DATASET EXCERPTS.
•••••
/-- Dymbiloth's checks pass (R509, R510): BOOT_STATE READY, BOOT_TIME in ms, E3. -/
def Dev.deviceReady (ms : Nat) (d : Dev) : Dev :=
  let waits := if d.boot.restart then d.bootState = btCode else d.bootState = btSealed
  if !waits || !d.clusterUp || !(List.all [139, 140, 141] d.isOn) || !d.timeRuns || !d.mkaLoaded then d
  else ((({ d with boot := { d.boot with ready := true, restart := false } } : Dev).setBoot btReady).wr 0x1020 6 (ms % 2 ^ 32)).raise 3

/-- R509: DEVICE_READY. -/
def execDeviceReady (ms : Nat) (s : State) : Out := act (Dev.deviceReady ms) s

/-- WD_ESCALATE expiries within 60 s: the control cluster restarts as a whole (R472, R510). -/
def Dev.firmwareRestart (d : Dev) : Dev :=
  if d.wdTimes.length < d.rd 0x141A 6 || !d.boot.clusterRuns then d
  else
    let d1 := ((d.raise 6).count 32 0x141A 7 1).clusterReset
    ({ d1 with boot := { d1.boot with restart := d1.boot.sealed } } : Dev).fetch btLoading

/-- R472: the control cluster restarts. -/
def execFirmwareRestart (s : State) : Out := act Dev.firmwareRestart s

/-- What SVN_ADVANCE does (R503). -/
def effSvnAdvance : Eff := fun _ v d =>
  if d.rd 0x1010 2 < v || v < d.rd 0x1010 5 then (abRange, d) else (0, d.wr 0x1010 5 v)

/-- R503: SVN_ADVANCE. -/
def execSvnAdvance (w : Wr) (s : State) : Out := act (Dev.write effSvnAdvance 0x1010 7 w) s

/-- What KEY_REVOKE does (R503). -/
def effKeyRevoke : Eff := fun _ v d =>
  if 3 < v then (abRange, d)
  else if v = d.rd 0x1010 3 || setBit v (d.rd 0x1010 6) % 16 = 15 then (abState, d)
  else (0, d.wr 0x1010 6 (setBit v (d.rd 0x1010 6)))

/-- R503: KEY_REVOKE. -/
def execKeyRevoke (w : Wr) (s : State) : Out := act (Dev.write effKeyRevoke 0x1010 8 w) s

end Sys2Proof.Machine
end

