/-- Identity, resets, clocks, domains, protection, transports, tamper. -/
def effKeystone (c : Cls) (n i j : Nat) : Eff :=
  match c with
  | .behaviour => effBehaviour
  | .resetObj => if j = 3 then fun r v d => let x := d.draw; effSoftReset (bit 2 x.1) (x.1 % 4) r v x.2 else effDomainReset
  | .firmware => if j = 7 then effSvnAdvance else effKeyRevoke
  | .clockMon => effPulseClear
  | .domain => if j = 1 then effPowerReq n else store i j
  | .prot => if j = 1 then effProtSeal else fun _ v d => (0, d.wr i j (accessMask v))
  | .region => effRegion n j
  | .session => if j = 1 then fun _ _ d => (abState, d) else if j = 2 then effSessionClose else store i j
  | .mgmt => if j = 5 then effAuthSlot i j else store i j
  | .can => if j = 4 then effAuthSlot i j else store i j
  | .tamper => if j = 2 then effStickyClear else if j = 6 then effResponseClear else if j = 0xB then effLogPop else store i j
  | .tamperSource => if j = 9 then effFuseBlow n else effSource n j
  | _ => store i j

/-- What an accepted write of object `i.j` does in CCLK cycle `t`: its owner's effect, or the value stored (R36, R38). -/
def effectOf (t i j : Nat) : Eff :=
  match objAt i j with
  | none => store i j
  | some (c, n, _) =>
    match c with
    | .linePort | .sysPort | .policy | .carrier | .portTs | .lane | .loop => effPorts c n i j
    | .vault | .slot | .planisher | .jobWin | .saQuad | .mkaBinding | .ctx | .saWin => effKeys c n i j
    | .tableDesc | .tableWin | .learn | .buffer | .sched | .gate | .sampler | .calendar | .deep | .queueWin => effBlocks c n t i j
    | .timeUnit | .comparator | .assay | .counterWin | .perf | .eventGroup | .watchdog | .sliceFault | .generator | .injection
    | .gpio | .pin => effUnits c n t i j
    | _ => effKeystone c n i j

/-! ## The value of every read -/

/-- Channel nodes attached to side `s` (R319, R323). -/
def Dev.nodeCount (d : Dev) (s : Nat) : Nat :=
  let named := (d.chans.filter (fun e => chOn e.2 && d.feeds s (8 * e.1))).map (·.1)
  ((named ++ (d.queuesWhere (d.feeds s)).map (· / 8)).eraseDups).length

/-- Bytes held for side `s` (R323). -/
def Dev.backlog (d : Dev) (s : Nat) : Nat := (d.queuesWhere (d.feeds s)).foldl (fun a x => a + (d.queue x).bytes) 0

/-- The values that are not registers but follow the state (R35): ports, carriers, lanes. -/
def Dev.livePort (d : Dev) (c : Cls) (n i j : Nat) : Nat :=
  match c, j with
  | .linePort, 4 => d.portState n
  | .linePort, 3 => if d.levelDev = 1 then 1 else d.rd i j
  | .sysPort, 1 => d.mode n
  | .sysPort, 2 => d.sysWidth n
  | .sysPort, 5 => if d.mode n = pmOff then 0 else d.sysRate n (d.mode n)
  | .carrier, 1 => if d.level1 n then 1 else d.rd i j
  | .carrier, 0x1D => d.keyStatus n
  | .lane, 2 => d.laneRate n
  | _, _ => d.rd i j

/-- The same for every other block. -/
def Dev.liveUnit (d : Dev) (c : Cls) (n i j : Nat) : Nat :=
  match c, j with
  | .timeUnit, 1 => d.timeNow
  | .timeUnit, 2 => d.compact
  | .timeUnit, 3 => d.sfNs
  | .eventCtl, 1 => d.pins
  | .domain, 6 => b2n (d.isHeld n)
  | .behaviour, 1 => d.levelDev
  | .behaviour, 2 => b2n d.boot.compat
  | .ctx, 2 => d.ctxStatus
  | .saQuad, 0xB => d.exhaustedSas n
  | .tableDesc, 0xC => d.lockNow n
  | .sched, 0x10 => d.nodeCount n
  | .sched, 0x11 => d.backlog n
  | .gate, 0x1B => d.operPair n
  | .slice, 4 => d.inFlight n
  | .buffer, 0xC7 => d.spillRate (some n) d.now
  | .deep, 0xC1 => d.spillRate none d.now
  | .calendar, k =>
    let s := if k = 5 then n else d.calOf n
    if k = 0x54 then let g := d.grantOf s; g.1.getD 7 + 8 * b2n g.2 else d.rd (0x6000 + s) k
  | .tamperSource, 7 => d.sourceState n
  | _, _ => d.rd i j

/-- The value object `i.j` reads as, and the block after the read: a free value is drawn for a pin no one drives, a die temperature,
the ticks of the AON crystal and a counter that follows the clock (R38, R428, R459, R518, R533); an object of an absorbed pair reads its default (R15). DESIGN CHOICE: every EXEC object reads zero, SESSION_OPEN with its result
among them, as R38 allows (log 158). -/
def Dev.readVal (d : Dev) (i j : Nat) : Nat × Dev :=
  match objAt i j with
  | none => (numSub i, d)
  | some (c, n, row) =>
    if row.acc = .wo || row.acc = .exec || row.acc = .execBoot || row.acc = .execClear then (0, d)
    else
      match c with
      | .gpio =>
        if j = 3 then
          match d.gpioLevel n with
          | some b => (b2n b, d)
          | none => let x := d.draw; (x.1 % 2, x.2)
        else (d.rd i j, d)
      | .tamper => if j = 9 then let x := d.ticksNow; (x.rd i j, x) else (d.liveUnit c n i j, d)
      | .dieTemp => if j < 5 && d.answersOff (bufDom (j - 1)) then (0, d) else let x := d.draw; (x.1 % 2 ^ 16, x.2)
      | .perf => if within 0x90 64 j then let x := d.perfFresh n (j - 0x90); (x.rd i j, x) else (d.rd i j, d)
      | .linePort | .sysPort | .policy | .carrier | .lane =>
        (if d.absorbedAt i && !(c = .linePort && j = 3) then dflt (okey i j) else d.livePort c n i j, d)
      | _ => (d.liveUnit c n i j, d)

/-- The abort code of a read (R43, R79). DESIGN CHOICE: NUM_SUB of an index whose objects lie in several domains follows the domain of
its first kind's subindex 2 (log 159). -/
def Dev.readAbort (d : Dev) (r : Role) (i j : Nat) : Nat :=
  match objAt i j with
  | none =>
    if (insts i).isEmpty then abNoObject
    else if j != 0 then abNoSubindex
    else if !d.mayRead r i j then abRoleDenied
    else if (match insts i with
      | (c, n) :: _ => (match domainIn c n 2 with | some k => d.answersOff k | none => false)
      | [] => false) then abPoweredOff
    else 0
  | some (c, n, _) =>
    if !d.mayRead r i j then abRoleDenied
    else if (match domainIn c n j with | some k => d.answersOff k | none => false) then abPoweredOff
    else 0

/-- The type of what `i.j` reads as: NUM_SUB is a U8 (R35). -/
def typeOf (i j : Nat) : Ty :=
  match objAt i j with
  | some (_, _, row) => row.ty
  | none => .u8

/-- A read of object `i.j` on a path, answered (R38, R43, R79). -/
def Dev.readObj (p : Path) (i j : Nat) (d0 : Dev) : Dev :=
  let r := d0.roleOf p
  let d := d0.accessed r
  let a := d.readAbort r i j
  if a != 0 then d.respond p i j a 0 0 0
  else
    let x := d.readVal i j
    x.2.respond p i j 0 (typeOf i j).code (typeOf i j).size (x.1 % 2 ^ (8 * (typeOf i j).size))

/-! ## Commands -/

/-- R36: a write of any object, in CCLK cycle `t`. -/
def execDictionaryWrite (i j t : Nat) (w : Wr) (s : State) : Out := act (fun d => (d.at t).write (effectOf t i j) i j w) s

/-- The owner of a handed action takes it at its target (R241, R194, R334, R375). -/
def Dev.fireOwner (o : Owner) (t : Nat) (d : Dev) : Dev :=
  match o with
  | .channel c an => d.trigger ⟨true, c, an, d.now⟩
  | .carrier n => d.requestSwitch n
  | .gate g => d.takeover g t

/-- The quadrant whose time fires an owner's action (R375). -/
def Owner.quad : Owner → Nat
  | .channel c _ => c / 8192
  | .carrier n => quadOf n
  | .gate g => quadOf (g % 256)

/-- The first of the handed actions that are due in CCLK cycle `t` fires: the one of the earliest target, submitted first (R375, R376). -/
def Dev.scheduledAction (t : Nat) (d : Dev) : Dev :=
  match firstOf (fun e => d.due e.owner.quad t e) d.time.handed with
  | none => d
  | some e => ({ d with time := { d.time with handed := d.time.handed.erase e } } : Dev).fireOwner e.owner t

/-- R375: a block fires a handed action. -/
def execScheduledAction (t : Nat) (s : State) : Out := actAt true t (Dev.scheduledAction t) s

/-- A record of the boot configuration in CCLK cycle `t` (R505 to R507): performed in the BOOT role; one that would write PORT_MODE
other than OFF is skipped while a deferred QUIESCE stands; a refusal stops the boot with FAIL_DETAIL. -/
def Dev.bootRecord (i j ty len v t : Nat) (d : Dev) : Dev :=
  if d.bootState != btCode || d.boot.restart || d.boot.sealed || !d.clusterUp then d
  else
    let n := d.boot.record
    let d1 : Dev := { d with boot := { d.boot with record := n + 1 } }
    if within 0x2000 256 i && j = 1 && v != 0 && bit 4 (d.rd 0x7800 5) then d1
    else
      let d2 := d1.doWrite (effectOf t i j) .cluster i j ty len v
      if d2.answer.abort = 0 then d2
      else ({ d2 with boot := { d2.boot with failDetail := d2.answer.abort + n % 65536 * 65536 } } : Dev).bootStop 8

/-- R505: a boot-configuration record. -/
def execBootConfigRecord (i j ty len v t : Nat) (s : State) : Out := act (fun d => (d.at t).bootRecord i j ty len v t) s

end Sys2Proof.Machine
end

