/-- A CAN FD frame received on identifier `ident` (R74, R75). -/
def Dev.canIn (ident : Nat) (data : Bytes) (t : Nat) (d : Dev) : Dev :=
  if !d.portsUp || d.rd 0x1520 5 = 2 || ident != 0x300 + d.rd 0x1520 1 || data.isEmpty || 64 < data.length then d
  else
    let b := beAt 0 1 data
    let n := b % 64
    let part := data.drop 1
    if bit 7 b then (if n = 0 then d.segmentTaken (bit 6 b) part 1 t else d.setReasm none)
    else
      match d.dap.reasm with
      | none => d
      | some (m, k) => if n = k && n < 16 then d.segmentTaken (bit 6 b) (m ++ part) (k + 1) t else d.setReasm none

/-- R75: a CAN FD segment. -/
def execCanSegment (ident : Nat) (data : List Byte) (t : Nat) (s : State) : Out := actAt true t (Dev.canIn ident data t) s

/-- R75: more than 10 ms between segments. -/
def execCanReassemblyTimeout (s : State) : Out := act (Dev.setReasm none) s

/-- CAN_STATE made `v`, with an event (R74, R77). -/
def Dev.canState (v : Nat) (e : Option Nat) (d : Dev) : Dev :=
  if !d.portsUp then d
  else
    let d1 := d.wr 0x1520 5 v
    match e with
    | some k => d1.raise k
    | none => d1

/-- R74: error passive is entered. -/
def execErrorPassive (s : State) : Out := act (Dev.canState 1 (some 84)) s

/-- R74: bus-off. -/
def execBusOff (s : State) : Out := act (Dev.canState 2 (some 83)) s

/-- R74: error active again. -/
def execErrorActive (s : State) : Out := act (Dev.canState 0 none) s

/-! ## Accesses that waited (R43, R481) -/

/-- An access that waited for a link is performed. -/
def Dev.resume (t : Nat) (w : AccessWait) (d : Dev) : Dev :=
  match w.ask with
  | some k =>
    match d.session k.role k.sid with
    | some x => d.dapPerform x.key k t
    | none => d
  | none => if w.reads then d.bar0Now w.wr.value w.wr.len else d.write (effectOf t w.index w.sub) w.index w.sub w.wr

/-- Link `q` is UP again: the accesses that waited for it are performed in order (R481). -/
def Dev.linkUp (q t : Nat) (d : Dev) : Dev :=
  if d.rd (0x141C + q) 1 != 1 then d
  else
    let mine := d.linkWaits.filter (fun w => w.unit = q)
    let d1 : Dev := { d with linkWaits := d.linkWaits.filter (fun w => w.unit != q) }
    mine.foldl (fun x w => x.resume t w) (d1.wr (0x141C + q) 1 2)

/-- A write that waited for its domain is performed on the path it came by, and the DAP request that made it answered, unless its EXEC
goes on (R43, R56, R70); a WRITE_BLOCK goes on from the entry that waited (R69). -/
def Dev.resumeWrite (t : Nat) (w : AccessWait) (d : Dev) : Dev :=
  match w.ask with
  | some k =>
    match d.writeBlock k t (w.sub - beAt 2 1 k.body) with
    | (some b, x) => x.dapReply k 0 b
    | (none, x) => x
  | none =>
    let x := d.doWrite (effectOf t w.index w.sub) w.wr.path w.index w.sub w.wr.ty w.wr.len w.wr.value
    let mine := fun (p : Nat × DapAsk) => p.1 == okey w.index w.sub
    if x.isPending w.index w.sub then x
    else
      (x.dap.waits.filter mine).foldl (fun y p => y.dapReply p.2 0 (refusalBody p.2.op x.answer.abort))
        ({ x with dap := { x.dap with waits := x.dap.waits.filter (fun p => !mine p) } } : Dev)

/-- Where domain `k` is ON, the writes that waited for it are performed in order (R43, R405). -/
def Dev.wakeDone (k t : Nat) (d : Dev) : Dev :=
  if !d.isOn k then d
  else
    (d.wakeWaits.filter (fun w => w.unit = k)).foldl (fun x w => x.resumeWrite t w)
      ({ d with wakeWaits := d.wakeWaits.filter (fun w => w.unit != k) } : Dev)

/-- R403: a transition of domain `k` completes in CCLK cycle `t`. -/
def execDomainTransitionDone (k t : Nat) (s : State) : Out :=
  actIf (k < 142) (fun d => ((d.at t).transitionDone k).wakeDone k t) s

/-- R481: a die-to-die link is UP after retraining. -/
def execLinkRetrained (q t : Nat) (s : State) : Out := actAt (q < 4) t (Dev.linkUp q t) s

end Sys2Proof.Machine
end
•••••
Using the data above, reproduce exactly the lines from the line that contains "if a != 0 then d.respond p i j a 0 0 0" through the line that contains "quadOf (g % 256)", including both.

  if a != 0 then d.respond p i j a 0 0 0
  else
    let x := d.readVal i j
    x.2.respond p i j 0 (typeOf i j).code (typeOf i j).size (x.1 % 2 ^ (8 * (typeOf i j).size))

/-! ## Commands -/

/-- R36: a write of any object, in CCLK cycle `t`. -/
def execDictionaryWrite (i j t : Nat) (w : Wr) (s : State) : Out := act (fun d => (d.at t).write (effectOf t i j) i j w) s

/-- The owner of a handed action takes it at its target (R241, R194, R334, R375). -/
def Dev.fireOwner (o : Owner) (t : Nat) (d : Dev) : Dev :=
  match o with
  | .channel c an => d.trigger ⟨true, c, an, d.now⟩
  | .carrier n => d.requestSwitch n
  | .gate g => d.takeover g t

/-- The quadrant whose time fires an owner's action (R375). -/
def Owner.quad : Owner → Nat
  | .channel c _ => c / 8192
  | .carrier n => quadOf n
  | .gate g => quadOf (g % 256)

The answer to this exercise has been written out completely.